■ Work to complete ■
Beginning with the first line and ending with the one containing "on write -/", copy the lines of the listing below exactly; omit everything else.

■ Data for this exercise ■
-- ==== Sys2Proof/Machine/Access.lean ====
section
/-! DEFINITION. Writes of BAR0 registers and table words, whoever makes them: clamping, the access codes (R456, R467, R469,
R470, R489), the guards of ALARM (R376), what each register does when it is written, and BLK_CTRL with SRST (R466). -/

namespace Sys2Proof.Machine

/-! ### Clamping on write -/

/-- Fields that are clamped on write: the first one, how many follow it and at what distance, and the range. -/
structure Clamp where
  fld : Fld
  count : Nat
  stride : Nat
  lo : Nat
  hi : Nat
deriving DecidableEq, Repr

/-- The clamped fields of the registers below RSW (R60, R81, R103, R110, R111, R128, R425, R428, Reference limits). DEDUCED (assumption 188). -/
def clampsLow : List Clamp :=
  [⟨Fld.HIF_HB_CFG_PERIOD_MS 0, 2, 0x10000, 10, 1000⟩, ⟨Fld.TIME_STEP_THRESH_THRESH_NS, 1, 4, 1000, 1000000000⟩,
   ⟨Fld.REFS_SEL_CTRL_WTR_S, 1, 4, 0, 3600⟩, ⟨Fld.REFS_LOOP_BW_TRK, 1, 4, 1, 10000⟩, ⟨Fld.REFS_LOOP_BW_ACQ, 1, 4, 1, 10000⟩,
   ⟨Fld.REFS_SLEW_SLEW, 1, 4, 1, 1000⟩, ⟨Fld.REFS_LIMITS_HARD, 1, 4, 10, 10000⟩, ⟨Fld.REFS_LIMITS_SOFT, 1, 4, 10, 10000⟩,
   ⟨Fld.REFS_DISAGREE_TOL, 1, 4, 10, 5000⟩, ⟨Fld.REFS_QUAL_LOCK_PHASE, 1, 4, 10, 50000⟩,
   ⟨Fld.REFS_QUAL_LOCK_HOLD, 1, 4, 1, 60⟩, ⟨Fld.REFS_QUAL_QWIN, 1, 4, 2, 255⟩, ⟨Fld.REFS_HOLDOVER_VALID_MIN, 1, 4, 10, 10080⟩,
   ⟨Fld.SYN_CPLLM_CFG_VCO_KHZ, 2, 4, 2800000, 3300000⟩, ⟨Fld.SYN_FREQ_FREQ_HZ 4, 2, 0x20, 1000, 250000000⟩,
   ⟨Fld.SYN_PRATE_RATE, 1, 4, 1, 100⟩, ⟨Fld.NET_MAXFRAME_MAX 0, 2, 0x10000, 1518, 9600⟩,
   ⟨Fld.NET_SPD_UP_PCT 0, 2, 0x10000, 10, 95⟩, ⟨Fld.NET_SPD_QUIET_S 0, 2, 0x10000, 10, 3600⟩]

/-- The clamped fields of the registers from RSW on. DEDUCED (assumption 173). -/
def clampsHigh : List Clamp :=
  [⟨Fld.RSW_RING_CFG_CHK_MS, 1, 4, 1, 1000⟩, ⟨Fld.RSW_QAV_SLOPE_KBPS 0, 4, 4, 0, 10000000⟩,
   ⟨Fld.RSW_FRER_CFG_RESET_MS, 1, 4, 10, 60000⟩, ⟨Fld.RSW_FRER_CFG_HIST, 1, 4, 2, 256⟩, ⟨Fld.STRM_CFG_LINK_OFF, 1, 4, 2, 64⟩,
   ⟨Fld.FAB_CFG_ZC_THRESH, 1, 4, 40, 120⟩, ⟨Fld.FAB_CFG_ZC_TIMEOUT, 1, 4, 1, 50⟩, ⟨Fld.DSP_CFG_WARN_PCT, 1, 4, 50, 100⟩,
   ⟨Fld.DSP_CFG_ADMIT_PCT, 1, 4, 50, 100⟩, ⟨Fld.AMP_CFG_XFER_MS, 1, 4, 5, 100⟩, ⟨Fld.AMP_PLAN_PREF_KHZ, 1, 4, 360, 520⟩,
   ⟨Fld.AMP_THERM_T_WARN, 1, 4, 95, 120⟩, ⟨Fld.AMP_CH_CFG_RETRY_S 0, 8, 0x20, 2, 600⟩, ⟨Fld.AMP_CH_CFG_ILIM 0, 8, 0x20, 4, 24⟩,
   ⟨Fld.AMP_CH_LEVEL_FS_VPK 0, 8, 0x20, 100, 5700⟩, ⟨Fld.AMP_CH_PROT_DC_THRESH 0, 8, 0x20, 10, 100⟩,
   ⟨Fld.LINE_CFG_TEST_S, 1, 4, 5, 600⟩, ⟨Fld.LINE_CFG_PILOT_HHZ, 1, 4, 100, 220⟩, ⟨Fld.LINE_CFG_LEVEL, 1, 4, 20, 50⟩,
   ⟨Fld.LINE_TIME_ALARM_S, 1, 4, 2, 60⟩, ⟨Fld.LINE_TIME_TRACK_H, 1, 4, 1, 168⟩, ⟨Fld.LINE_TIME_INT_MS, 1, 4, 20, 500⟩,
   ⟨Fld.LINE_EF_EF_KOHM, 1, 4, 10, 200⟩, ⟨Fld.LINE_CH_CFG_OPEN_PCT 0, 8, 0x20, 110, 255⟩,
   ⟨Fld.LINE_CH_CFG_SHORT_PCT 0, 8, 0x20, 10, 90⟩, ⟨Fld.LINE_CH_CFG_DRIFT_PCT 0, 8, 0x20, 2, 50⟩,
   ⟨Fld.LINE_CH_NET_FILT_NF 0, 8, 0x20, 0, 10000⟩, ⟨Fld.CROWN_TRIG_DEB_MS 0, 8, 4, 5, 50⟩, ⟨Fld.PAIR_CFG_SETTLE_MS, 1, 4, 0, 8⟩,
   ⟨Fld.PNL_CFG_GAP_CH, 1, 4, 2, 255⟩, ⟨Fld.PLAT_WDOG_TIMEOUT_MS, 1, 4, 100, 10000⟩, ⟨Fld.PLAT_REPAIR_CFG_WIN_H, 1, 4, 1, 168⟩]

/-- Whether a clamp concerns the register at an offset. -/
def Clamp.covers (c : Clamp) (off : Nat) : Bool :=
  c.fld.addr ≤ off && (off - c.fld.addr) % c.stride = 0 && (off - c.fld.addr) / c.stride < c.count

/-- A field of a word brought into its range. -/
def Clamp.apply (c : Clamp) (w : Word) : Word :=
  Word.withField w c.fld.hi c.fld.lo (clampTo c.lo c.hi (Word.field w c.fld.hi c.fld.lo))

/-- The largest P_CONT of a channel (R286): 400 W for the even channel of a pair. -/
def State.topPower (s : State) (c : Nat) : Nat := if s.ampPaired c && c % 2 = 0 then 400 else 200

/-- A word written to a register, with its fields in their ranges. -/
def State.clampReg (s : State) (off : Nat) (w : Word) : Word :=
  let v := (clampsLow ++ clampsHigh).foldl (fun v c => if c.covers off then c.apply v else v) w
  if off / 0x100 = 0x3001 && off % 0x20 = 4 then
    Word.withField v 24 16 (clampTo 5 (s.topPower (off % 0x100 / 0x20)) (Word.field v 24 16))
  else v

/-- A word written to an indirect word, with its fields in their ranges: TX_OFF_NS (R177) and the ramps and gains of the fabric
(R207, R213). -/
def clampInd (code w : Nat) (v : Word) : Word :=
  if code = 0x18 && 0x800 ≤ w && w < 0x1000 && w % 16 = 6 then Word.withField v 16 0 (min 123750 (Word.field v 16 0))
  else if code = 0x20 && ((w < 0x8000 && w % 2 = 1) || within 0x8000 0x803F w) then clampGainWord v
  else v

/-! ### Fields by their access codes -/

/-- The bits of a register's fields of one code. -/
def codeMask (l : List FieldSpec) (a : Acc) : Word := fieldMask (l.filter (·.acc = a))

/-- KW fields whose reads return 0 (R489): all but SEM_FORCE.NUM and PLAT_WDOG.TIMEOUT_MS, which are kept. -/
def kwKept (off : Nat) : Word := if off = 0x030014 then 0x1F else if off = 0x500028 then 0x3FFF else 0

/-- An EW field refused (R467): CFG_REJECT, and a log entry with the address, the data and the port. DEDUCED (assumption 183). -/
def State.ewReject (s : State) (g : Who) (code dw4 : Nat) (data : Word) : State :=
  (s.setBlkStatus code 0).logNote codeDiscard code g.origin [dw4, data.toNat]

/-- A word's fields written, each by its own code (R456): `k` is the word's key, `dw4` the address as a log entry names it,
`w` the word with its fields in range. EW fields are written only while the block's EN, as applied, is 0, and only where the
word changes one is it a write to them (R467, R489); kept KW fields where the unlock has admitted the write; SO fields by an
order alone; SH fields wait in the shadow, an order's for no further brim (R34), where a phase step is added to what remains
(R118). -/
def State.writeFields (s : State) (g : Who) (k code dw4 : Nat) (l : List FieldSpec) (data w : Word) (kw : Bool) : State :=
  let ew := codeMask l .ew
  let bad := s.enabled code && (s.rd k &&& ew) ≠ (w &&& ew)
  let s1 := if bad then s.ewReject g code dw4 data else s
  let order := g = Who.order
  let direct := codeMask l .rw ||| (if bad then 0 else ew) ||| (if kw then codeMask l .kw &&& kwKept k else 0)
    ||| (if order then codeMask l .so ||| codeMask l .sh else 0)
  let s2 := s1.wr k (mixWords direct (s1.rd k) w)
  if codeMask l .sh = 0 then s2
  else if order then
    let s3 : State := { s2 with shadow := Store.erase k s2.shadow }
    match stepOutput k with
    | some n => s3.addPhase n (toSigned 16 (Word.field w 15 0))
    | none => s3
  else s2.shadowWrite k w

/-! ### BLK_CTRL -/

/-- The keys of a block's own registers (not the common ones), from an offset to another. -/
def ownReg (code a b k : Nat) : Bool :=
  k < 0x100000000 && keyCode k = code && within a b (k % 0x10000) && k % 0x10000 ≥ 0x10 && k % 0x10000 ≠ 0xFF0 && k % 0x10000 ≠ 0xFF4

/-- The codes of fields that software sets, and of counters. -/
def settable : List Acc := [.rw, .ew, .kw, .sh, .rc]

/-- All codes. -/
def everyCode : List Acc := [.rw, .ro, .rc, .w1p, .ew, .kw, .wo1, .sh, .ix]

/-- The words that a test names returned to their reset values, in the fields of the codes given; nothing of them waits in
the shadow any more. -/
def State.resetWords (s : State) (sel : Nat → Bool) (accs : List Acc) : State :=
  let s1 := { s with shadow := s.shadow.filter fun x => !sel x.1 }
  s.regs.foldl (fun (t : State) x =>
    if sel x.1 then t.wr x.1 (mixWords (fieldMask ((fieldsOfKey x.1).filter fun f => accs.contains f.acc)) x.2 (regReset x.1))
    else t) s1

/-- The common registers of a block at their reset values, but for EN: FREEZE, every port's BLK_STATUS and IADDR (R462, R466, R471). -/
def State.commonReset (s : State) (code : Nat) : State :=
  [0, 1, 2].foldl (fun (t : State) p =>
    (t.wr (code * 0x10000 + 8 + p * 0x1000000) 0).wr (code * 0x10000 + 0xFF0 + p * 0x1000000) 0) (s.flag (Fld.blkFreeze code) false)

/-- SRST of REFS (R81): its registers return to their reset values, those of the measurements and of the absorbed phase among them, EN
at the next brim; what shows the selector's state and the model stays. DEDUCED (assumption 184). -/
def State.refsSrst (s : State) : State :=
  let meas := fun (k : Nat) => k = Fld.REFS_PHASE_ABSORBED.addr || (List.range 8).any fun n =>
    k = (Fld.REFS_Y1_Y1 n).addr || k = (Fld.REFS_Y16_Y16 n).addr || k = (Fld.REFS_Y256_Y256 n).addr
  let s1 := (s.resetWords (ownReg 0x09 0 0xFFFF) settable).resetWords meas [.ro]
  if s1.lastWritten (Fld.blkEn 0x09).addr = regReset (Fld.blkEn 0x09).addr then s1
  else s1.shadowWrite (Fld.blkEn 0x09).addr (regReset (Fld.blkEn 0x09).addr)

/-- SRST of SYN (R104): registers return to their reset values, what is left of phase steps and of pulse errors among them, and the outputs take the new ones at the next brim. SYN_CPLL_STATUS, SYN_STn and PULSE_STk return what the circuits are
doing, which SRST does not change. DEDUCED (assumption 184). -/
def State.synSrst (s : State) : State :=
  let sel := ownReg 0x0A 0 0xFFFF
  let waits := ((s.regs ++ s.shadow).map Prod.fst).filter fun k => sel k && codeMask (fieldsOfKey k) .sh ≠ 0
  let shown := fun (k : Nat) => (List.range 6).any (fun n => k = (Fld.SYN_PHST_LEFT_PS n).addr)
    || (List.range 3).any (fun n => k = (Fld.PULSE_ERR_ERR_NS n).addr)
  let s1 := (s.resetWords sel [.rw, .ew, .rc]).resetWords shown [.ro]
  let s2 := [0, 1, 2].foldl (fun (t : State) n => t.flag (Fld.PULSE_ST_MISALIGNED n) false) s1
  waits.foldl (fun (t : State) k => t.shadowWrite k (regReset k)) s2

/-- SRST of MEM (R454): its registers and the queue configuration words; a lowered quota follows R448. -/
def State.memSrst (s : State) : State :=
  let cfg := fun (k : Nat) => indKey 0x48 0 ≤ k && k < indKey 0x48 0xD0 && within 1 2 ((k - indKey 0x48 0) % 8)
  let s1 := (s.resetWords (ownReg 0x48 0 0x30) settable).resetWords cfg [.rw]
  let s2 := (List.range 26).foldl (fun (t : State) q =>
    let w := regReset (indKey 0x48 (8 * q))
    let old := t.get (Fld.qQuota q)
    let t1 := (t.put (Fld.qRsv q) (Word.field w 14 0)).put (Fld.qQuota q) (Word.field w 30 16)
    t1.lowered old (Word.field w 30 16) (t1.qUse q) (Fld.qOver q) [q, t1.qUse q, Word.field w 30 16]) s1
  (s2.writeRswQuota (regReset 0x480034)).settlePool

/-- SRST of a host port's block (R427): every ring stops, and its registers return to their reset values, HB_EN with the port's
state among them (R425); what the link shows stays as it is. -/
def State.hifSrst (s : State) (p : Port) : State :=
  let s1 := (s.stopRings p 0).resetWords (ownReg (4 + p.num) 0 0xFFFF) [.rw, .rc]
  (List.range 64).foldl (fun (t : State) n => t.wr (Fld.HIF_R_ST_RUN p.num n).addr 0) ((s1.setPortState p 0).sendPending p)

/-- SRST of the stream engine (R180, R184). -/
def State.strmReset (s : State) : State :=
  let en := fun (k : Nat) => indKey 0x18 0 ≤ k && k < indKey 0x18 0x1000 && (k - indKey 0x18 0) % 16 = 0
  let s1 := { s with shadow := s.shadow.filter fun x => !en x.1 }
  (s1.resetWords (ownReg 0x18 0 0xFFFF) settable).strmSrst

/-- SRST of the DSP (R235). -/
def State.dspSrst (s : State) : State :=
  let jobs := fun (k : Nat) => indKey 0x21 0x8000 ≤ k && k < indKey 0x21 0x8400
  let s1 := (s.resetWords (ownReg 0x21 0 0xFFFF) settable).resetWords jobs [.rc]
  s1.coefCancel.graphCancel

/-- What SRST does to a block (R466), by its chapter; a block whose chapter gives it none stays as it is. DEDUCED (assumption 184). -/
def State.srstBlock (s : State) (code : Nat) : State :=
  if code = 0x01 then s.resetWords (fun k => ownReg 0x01 0x28 0x3C k) [.rw]
  else if code = 0x02 then s.resetWords (ownReg 0x02 0x10 0x10) [.rw]
  else if code = 0x04 then s.hifSrst .a
  else if code = 0x05 then s.hifSrst .b
  else if code = 0x08 then
    let s1 := s.resetWords (ownReg 0x08 0 0xFFFF) everyCode
    { ({ s1 with time := { s1.time with confirm := 0, stepDelta := none, measured := false } }).checkRoles [] with tsqA := [], tsqB := [] }
  else if code = 0x09 then s.refsSrst
  else if code = 0x0A then s.synSrst
  else if code = 0x18 then s.strmReset
  else if code = 0x20 then s.resetWords (ownReg 0x20 0 0xFFFF) settable
  else if code = 0x21 then s.dspSrst
  else if code = 0x28 then (s.lapDown).resetWords (ownReg 0x28 0 0xFFFF) everyCode
  else if code = 0x30 then (s.ampSrst.resetWords (ownReg 0x30 0 0xFFFF) everyCode).ampSettle
  else if code = 0x31 then
    (s.resetWords (fun k => ownReg 0x31 0x10 0x18 k || (ownReg 0x31 0x100 0x1FF k && k % 0x20 < 8)) settable).dropSlot
  else if code = 0x38 then (s.resetWords (ownReg 0x38 0x28 0x2C) [.rw]).crownSrst
  else if code = 0x39 then s.resetWords (ownReg 0x39 0x1C 0x1C) everyCode
  else if code = 0x3A then s.panelSrst
  else if code = 0x48 then s.memSrst
  else if code = 0x50 then s.resetWords (fun k => k = 0x500014 || k = 0x500040) [.rw]
  else s

/-- The words of a list whose value differs between two states. DEDUCED (assumption 184). -/
def changedKeys (old s : State) : List Nat :=
  ((old.regs ++ s.regs).map Prod.fst).filter fun k => old.rd k ≠ s.rd k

■ Your solution ■
-- ==== Sys2Proof/Machine/Access.lean ====
section
/-! DEFINITION. Writes of BAR0 registers and table words, whoever makes them: clamping, the access codes (R456, R467, R469,
R470, R489), the guards of ALARM (R376), what each register does when it is written, and BLK_CTRL with SRST (R466). -/

namespace Sys2Proof.Machine

/-! ### Clamping on write -/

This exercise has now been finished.